Citigroup did not admit to any wrongdoing, but agreed to pay a $95 million fine, $30 million in prejudgment interest, and $160 million in reimbursement, all of which goes to investors who were not told at the time of the deal that Citigroup was betting against the collateralize debt obligation securities it had helped put together.
The Securities and Exchange Commission also targeted a Credit Suisse portfolio manager, Samir Bhatt, who agreed to a six-month suspension from working in finance and to pay a $50,000 fine.
SEC fined Credit Suisse $2.5 million for serving as the deal's collateral manager, The Wall Street Journal reported.
Brian Stoker, a former Citigroup employee the SEC alleges put the deal together, who was also charged in the case, did not sign off on the agreement.
The SEC alleged Citigroup made $126 million in profits by taking a short position against the derivatives deal and $34 million in service fees.
Robert Khuzami, director of the SEC's enforcement division, said, "Investors were not informed that Citigroup had decided to bet against them and had helped choose the assets that would determine who won or lost."

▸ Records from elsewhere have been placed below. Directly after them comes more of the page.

-- ==== Sys2Proof/Laws/RasterOps.lean ====
section
/-! SUPPORT. What each operation of RasterOps keeps. -/

namespace Sys2Proof.Machine

set_option linter.unreachableTactic false
set_option linter.unusedTactic false

variable {P : State → Prop} {s : State}

theorem State.ledgerEvent_keeps (u : Keeps [.irc, .log] P) {a0 : Sys2Proof.EventId} {a1 : Nat} {a2 : BitVec 32} {a3 : List Sys2Proof.Item} (k : P s) : P (State.ledgerEvent a0 a1 a2 a3 s) := by
  unfold State.ledgerEvent
  repeat' (first
    | with_reducible assumption
    | (with_reducible refine u.mono ?_; decide)
    | (intro _ h; exact h)
    | (intro h; exact h)
    | (intro _; rfl)
    | (with_reducible refine State.raiseP_keeps ?_ ?_)
    | (with_reducible refine State.latch_keeps ?_ ?_)
    | (with_reducible refine ite_keeps ?_ ?_)
    | split
    | dsimp only [id])

theorem State.noteClk_keeps (u : Keeps [.ras] P) (k : P s) : P (State.noteClk s) := by
  unfold State.noteClk
  repeat' (first
    | with_reducible assumption
    | (with_reducible refine u.mono ?_; decide)
    | (with_reducible refine State.modClk_keeps ?_ ?_)
    | (with_reducible refine ite_keeps ?_ ?_)
    | split
    | dsimp only [id])

theorem State.clkState_keeps (u : Keeps [.ras, .irc, .log] P) {a0 : ClkState} {a1 : Sys2Proof.EventId} {a2 : List Sys2Proof.Item} (k : P s) : P (State.clkState a0 a1 a2 s) := by
  unfold State.clkState
  repeat' (first
    | with_reducible assumption
    | (with_reducible refine u.mono ?_; decide)
    | (intro _ h; exact h)
    | (intro h; exact h)
    | (intro _; rfl)
    | (with_reducible refine State.raise_keeps ?_ ?_)
    | (with_reducible refine State.latch_keeps ?_ ?_)
    | (with_reducible refine State.modClk_keeps ?_ ?_)
    | (with_reducible refine ite_keeps ?_ ?_)
    | split
    | dsimp only [id])

theorem State.setInState_keeps (u : Keeps [.ras, .irc, .log] P) {a0 : Nat} {a1 : InState} (k : P s) : P (State.setInState a0 a1 s) := by
  unfold State.setInState
  repeat' (first
    | with_reducible assumption
    | (with_reducible refine u.mono ?_; decide)
    | (intro _ h; exact h)
    | (intro h; exact h)
    | (intro _; rfl)
    | (with_reducible refine State.raise_keeps ?_ ?_)
    | (with_reducible refine State.latch_keeps ?_ ?_)
    | (with_reducible refine State.modRaster_keeps ?_ ?_)
    | (with_reducible refine ite_keeps ?_ ?_)
    | split
    | dsimp only [id])

theorem State.clearAllTimes_keeps (u : Keeps [.cmp, .irc, .log] P) (k : P s) : P (State.clearAllTimes s) := by
  unfold State.clearAllTimes
  repeat' (first
    | with_reducible assumption
    | (with_reducible refine u.mono ?_; decide)
    | (intro _ h; exact h)
    | (intro h; exact h)
    | (intro _; rfl)
    | (with_reducible refine State.raise_keeps ?_ ?_)
    | (with_reducible refine State.latch_keeps ?_ ?_)
    | (with_reducible refine State.modCmp_keeps ?_ ?_)
    | (with_reducible refine ite_keeps ?_ ?_)
    | split
    | dsimp only [id])

theorem State.clearTimes_keeps (u : Keeps [.cmp, .irc, .log] P) {a0 : Nat} {a1 : BitVec 32} (k : P s) : P (State.clearTimes a0 a1 s) := by
  unfold State.clearTimes
  repeat' (first
    | with_reducible assumption
    | (with_reducible refine u.mono ?_; decide)
    | (intro _ h; exact h)
    | (intro h; exact h)
    | (intro _; rfl)
    | (with_reducible refine State.ledgerEvent_keeps ?_ ?_)
    | (with_reducible refine State.modCmp_keeps ?_ ?_)
    | (with_reducible refine ite_keeps ?_ ?_)
    | split
    | dsimp only [id])

theorem State.realignAll_keeps (u : Keeps [.ras] P) (k : P s) : P (State.realignAll s) := by
  unfold State.realignAll
  repeat' (first
    | with_reducible assumption
    | (with_reducible refine u.mono ?_; decide)
    | (with_reducible refine State.each_keeps (fun _ _ _ => ?_) ?_)
    | (with_reducible refine State.modRaster_keeps ?_ ?_)
    | (with_reducible refine ite_keeps ?_ ?_)
    | split
    | dsimp only [id])

theorem State.clkStep_keeps (u : Keeps [.ptp, .ras, .cmp, .irc, .log] P) {a0 : ℤ} (k : P s) : P (State.clkStep a0 s) := by
  unfold State.clkStep
  repeat' (first
    | with_reducible assumption
    | (with_reducible refine u.mono ?_; decide)
    | (intro _ h; exact h)
    | (intro h; exact h)
    | (intro _; rfl)
    | (with_reducible refine State.modPtp_keeps ?_ ?_)
    | (with_reducible refine State.modClk_keeps ?_ ?_)
    | (with_reducible refine State.realignAll_keeps ?_ ?_)
    | (with_reducible refine State.clearAllTimes_keeps ?_ ?_)
    | (with_reducible refine State.raise_keeps ?_ ?_)
    | (with_reducible refine ite_keeps ?_ ?_)
    | split
    | dsimp only [id])

theorem State.estimateRate_keeps (u : Keeps [.freeCtr, .ras] P) (k : P s) : P (State.estimateRate s) := by
  unfold State.estimateRate
  repeat' (first
    | with_reducible assumption
    | (with_reducible refine u.mono ?_; decide)
    | (with_reducible refine State.tickFree_keeps ?_ ?_)
    | (with_reducible refine State.modClk_keeps ?_ ?_)
    | (with_reducible refine ite_keeps ?_ ?_)
    | split
    | dsimp only [id])

theorem State.passTime_keeps (u : Keeps [.now, .ptp, .ras] P) (k : P s) : P (State.passTime s) := by
  unfold State.passTime
  repeat' (first
    | with_reducible assumption
    | (with_reducible refine u.mono ?_; decide)
    | (with_reducible refine State.modNow_keeps ?_ ?_)
    | (with_reducible refine State.modPtp_keeps ?_ ?_)
    | (with_reducible refine State.modClk_keeps ?_ ?_)
    | (with_reducible refine ite_keeps ?_ ?_)
    | split
    | dsimp only [id])

theorem State.relock_keeps (u : Keeps [.ptp, .ras, .cmp, .irc, .log] P) {a0 : ℤ} (k : P s) : P (State.relock a0 s) := by
  unfold State.relock
  repeat' (first
    | with_reducible assumption
    | (with_reducible refine u.mono ?_; decide)
    | (intro _ h; exact h)
    | (intro h; exact h)
    | (intro _; rfl)
    | (with_reducible refine State.clkStep_keeps ?_ ?_)
    | (with_reducible refine State.modClk_keeps ?_ ?_)
    | (with_reducible refine State.noteClk_keeps ?_ ?_)
    | (with_reducible refine State.clkState_keeps ?_ ?_)
    | (with_reducible refine ite_keeps ?_ ?_)
    | split
    | dsimp only [id])

theorem State.syncOffset_keeps (u : Keeps [.ptp, .ras, .cmp, .irc, .log] P) {a0 : ℤ} (k : P s) : P (State.syncOffset a0 s) := by
  unfold State.syncOffset
  repeat' (first
    | with_reducible assumption
    | (with_reducible refine u.mono ?_; decide)
    | (intro _ h; exact h)
    | (intro h; exact h)
    | (intro _; rfl)
    | (with_reducible refine State.relock_keeps ?_ ?_)
    | (with_reducible refine State.modClk_keeps ?_ ?_)
    | (with_reducible refine State.noteClk_keeps ?_ ?_)
    | (with_reducible refine State.clkState_keeps ?_ ?_)
    | (with_reducible refine ite_keeps ?_ ?_)
    | split
    | dsimp only [id])

theorem execGrandmasterAccepted_keeps (u : Keeps [.ptp, .ras, .cmp, .irc, .log] P) {a0 : BitVec 2} {a1 : ℤ} (k : P s) : ∀ t, execGrandmasterAccepted a0 a1 s = .next t → P t := by
  intro t e
  injection e with e
  rw [← e]
  clear e
  repeat' (first
    | with_reducible assumption
    | (with_reducible refine u.mono ?_; decide)
    | (intro _ h; exact h)
    | (intro h; exact h)
    | (intro _; rfl)
    | (with_reducible refine nextOr_keeps (ok_keeps ?_) ?_)
    | (with_reducible refine State.relock_keeps ?_ ?_)
    | (with_reducible refine State.modClk_keeps ?_ ?_)
    | (with_reducible refine ite_keeps ?_ ?_)
    | split
    | dsimp only [id])

theorem execAnnounceTimeout_keeps (u : Keeps [.ras, .irc, .log] P) (k : P s) : ∀ t, execAnnounceTimeout s = .next t → P t := by
  intro t e
  injection e with e
  rw [← e]
  clear e
  repeat' (first
    | with_reducible assumption
    | (with_reducible refine u.mono ?_; decide)
    | (intro _ h; exact h)
    | (intro h; exact h)
    | (intro _; rfl)
    | (with_reducible refine nextOr_keeps (ok_keeps ?_) ?_)
    | (with_reducible refine State.noteClk_keeps ?_ ?_)
    | (with_reducible refine State.clkState_keeps ?_ ?_)
    | (with_reducible refine State.modClk_keeps ?_ ?_)
    | (with_reducible refine ite_keeps ?_ ?_)
    | split
    | dsimp only [id])

theorem execHoldoverLimit_keeps (u : Keeps [.ras, .irc, .log] P) (k : P s) : ∀ t, execHoldoverLimit s = .next t → P t := by
  intro t e
  injection e with e
  rw [← e]
  clear e
  repeat' (first
    | with_reducible assumption
    | (with_reducible refine u.mono ?_; decide)
    | (intro _ h; exact h)
    | (intro h; exact h)
    | (intro _; rfl)
    | (with_reducible refine nextOr_keeps (ok_keeps ?_) ?_)
    | (with_reducible refine State.raise_keeps ?_ ?_)
    | (with_reducible refine State.latch_keeps ?_ ?_)
    | (with_reducible refine State.modClk_keeps ?_ ?_)
    | (with_reducible refine ite_keeps ?_ ?_)
    | split
    | dsimp only [id])

end Sys2Proof.Machine
end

"The securities laws demand that investors receive more care and candor than Citigroup provided to these … investors," he said.
Citigroup said it was pleased to put the issue to rest.
In a statement, the bank said, "We are pleased to put this matter behind us and are focused on contributing to the economic recovery, serving our clients and growing responsibly."
"Since the crisis, " Citigroup said, "we have bolstered our financial strength, overhauled the risk management function, significantly reduced risk on the balance sheet, and returned to the basics of banking."